The request includes $3.3 billion for humanitarian assistance and $1.1 billion for border operations, and represents a dramatic escalation of the administration’s efforts to address the situation at the U.S.-Mexico border.
The money would be in addition to the more than $8 billion that President Trump sought in his budget request, as well as some $6 billion in funding he sought through his declaration of a national emergency at the border.
Democrats are certain to look skeptically at the new request, which comes as Trump prepares to run for re-election on a hardline immigration agenda. It also comes as Congress in the midst of a fight over a different emergency spending bill, for disaster aid.
“The situation becomes more dire each day. The migration flow and the resulting humanitarian crisis is rapidly overwhelming the ability of the Federal Government to respond,” White House acting budget director Russ Vought wrote in the request.
An accompanying fact sheet describes the situation in even more dire terms. “This crisis is threatening lives on both sides of the border and is unlike anything we’ve ever seen,” it says.
Vought said that the Health and Human Services Department is likely to run out of money to provide child welfare services at the border in June.

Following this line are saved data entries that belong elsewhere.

/-- Field-oriented control (R179 to R185), in the start class `cls` (R191). -/
def Dev.focJob (d : Dev) (s : CurIn) (cls : Nat) : CurOut × Dev :=
  let l := s.l
  let inj := decide (cls = 4)
  let te := if inj then 0 else d.thetaE l s.x
  let tho := if inj then 0 else d.thetaO l te s.per s.v
  let (ia, d) := d.fitQ (mkRat (2 * s.iu - s.iv - s.iw) 3)
  let (ib, d) := d.fitQ ((s.iv - s.iw : Int) * sqrt3 / 3)
  let (ce, d) := d.vendorTrig (cosT te)
  let (se, d) := d.vendorTrig (sinT te)
  let (id, d) := d.fitQ (ia * ce + ib * se)
  let (iq, d) := d.fitQ (ib * ce - ia * se)
  let base : CurOut := { id := id, iq := iq, theta := te }
  if cls = 3 then (base, d)
  else if cls = 5 then ({ base with float := 7 }, d)
  else
    let imax := d.getI (PWM_Lnn_CC_IMAX_ACT_I l)
    let ifw := if inj || !d.flag (PWM_Lnn_CC_CFG_ACT_FWEN l) then 0 else d.getI (PWM_Lnn_CC_IFW_VAL l)
    let idRef := clampI (-imax) imax (if inj then d.get (PWM_Lnn_CC_REV_ACT_IDCI l) * 2 ^ 14 else d.getI (PWM_Lnn_CC_IDREF_ACT_I l) + ifw)
    let iqLim : Int := roundSqrt (imax * imax - idRef * idRef).toNat
    let (cmd, d) := d.iqCommand l
    let iq0 := clampI (-iqLim) iqLim (cmd + d.iTrim l s.sk)
    let iqRef := if inj then 0 else if d.regenActs l s.v then regenClamp s.v iq0 else iq0
    let ff := d.flag (PWM_Lnn_CC_CFG_ACT_FF l)
    let (w, d) := if ff then d.wRel l s.v else (0, d)
    let (ffd, d) := if ff then d.fitQ (mkRat (-w * d.getI (PWM_Lnn_CC_XQ_ACT_X l) * iq) (2 ^ 46)) else (0, d)
    let (ffq, d) := if ff then d.fitQ (mkRat (w * (d.getI (PWM_Lnn_CC_XD_ACT_X l) * id + d.getI (PWM_Lnn_CC_EPSI_ACT_X l) * 2 ^ 30)) (2 ^ 46))
      else (0, d)
    let swin := d.flag (PWM_Lnn_CC_CFG_ACT_SWIN l)
    let dmin := if swin then d.dMin l (d.get (PWM_Lnn_CC_WIN_ACT_SGUARD l)) s.per else 0
    let mlim := mkRat (d.get (PWM_Lnn_CC_MOD_ACT_MLIM l)) (2 ^ 15)
    let mwin := 1 - dmin
    let (vl, d) := d.fitQ (min mlim mwin * s.vdc * sqrt3 / 3)
    let y := d.pwmX l
    let (rd, d) := d.piAxis (d.getI (PWM_Lnn_CC_KPD_ACT_K l)) (d.getI (PWM_Lnn_CC_KID_ACT_K l)) (idRef - id) y.nd ffd vl
    let (vd, nd, ld, ud) := rd
    let ql : Int := roundSqrt (vl * vl - vd * vd).toNat
    let (rq, d) := d.piAxis (d.getI (PWM_Lnn_CC_KPQ_ACT_K l)) (d.getI (PWM_Lnn_CC_KIQ_ACT_K l)) (iqRef - iq) y.nq ffq ql
    let (vq, nq, lq, uq) := rq
    let lim := ld || lq
    let idfw := d.getI (PWM_Lnn_CC_IDFW_ACT_I l)
    let (fwTerm, d) : Rat × Dev := if vl = 0 then (let (f, d') := d.takeFree; ((f : Rat), d')) else
      (mkRat (roundSqrt (ud * ud + uq * uq).toNat) 1 / vl - mkRat (d.get (PWM_Lnn_CC_FW_ACT_FWTHR l)) (2 ^ 15), d)
    let ifw' : Int := if inj || !d.flag (PWM_Lnn_CC_CFG_ACT_FWEN l) then 0
      else clampI idfw 0 (roundQ (ifw - mkRat (d.get (PWM_Lnn_CC_FW_ACT_KFW l)) (2 ^ 16) * fwTerm * (2 ^ 30 : Nat)))
    let (co, d) := d.vendorTrig (cosT tho)
    let (so, d) := d.vendorTrig (sinT tho)
    let (va, d) := d.fitQ (vd * co - vq * so)
    let (vb, d) := d.fitQ (vd * so + vq * co)
    let (pb, d) := d.fitQ ((-va : Int) / 2 + sqrt3 * vb / 2)
    let (pc, d) := d.fitQ ((-va : Int) / 2 - sqrt3 * vb / 2)
    let dt : Rat := if d.flag (PWM_Lnn_CC_CFG_ACT_DTC l) then s.vdc * mkRat (d.get (PWM_Lnn_DT_ACT_DT l)) s.per else 0
    let sg (i : Int) : Rat := (i.sign : Rat)
    let (cu, cv, cw) := d.modulate l s.per s.vdc dmin (va + sg s.iu * dt) (pb + sg s.iv * dt) (pc + sg s.iw * dt)
    let d := (d.setPwmX l { d.pwmX l with nd := nd, nq := nq, iqUsed := iqRef }).putI (PWM_Lnn_CC_IFW_VAL l) ifw'
    ({ base with cu := cu, cv := cv, cw := cw, vd := vd, vq := vq, iqRef := iqRef, vlim := lim, depth := (lim && swin && decide (mwin < mlim)) }, d)

/-- Phases of a sector (R187): positive, negative, floating; 0 is U. -/
def sectorPhases (s : Nat) : Nat × Nat × Nat :=
  match s with
  | 0 => (0, 1, 2)
  | 1 => (0, 2, 1)
  | 2 => (1, 2, 0)
  | 3 => (1, 0, 2)
  | 4 => (2, 0, 1)
  | _ => (2, 1, 0)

If that happens, the agency will have to divert critical resources from other programs, will cancel or scale back any services not necessary for protection of human life, and will be forced to leave children in Department of Homeland Security detention facilities where they are not supposed to say for longer than 72 hours.
“In the worst-case scenario, thousands of children might remain for lengthy periods of time in facilities that were never intended to be long-term shelters, rather than being expeditiously transferred to HHS custody,” Vought wrote.
The request also includes $377 million for the Pentagon and National Guard for their operations along the border.
The administration request describes what many lawmakers of both political parties have come to agree is a true crisis at the border, where arrivals of unaccompanied children and families from Central America have spiked dramatically. From October through March, DHS has apprehended more than 360,000 migrants illegally crossing the border — 187,000 more than the same period in the previous fiscal year, the administration says.
At the current rate DHS apprehensions will exceed 1 million. And the demographics of people arriving at the border has shifted strikingly, from individual men to children and families. U.S. facilities are not prepared to accommodate that change. The number of unaccompanied children referred to HHS this year is already 50 percent higher than the same time period last year.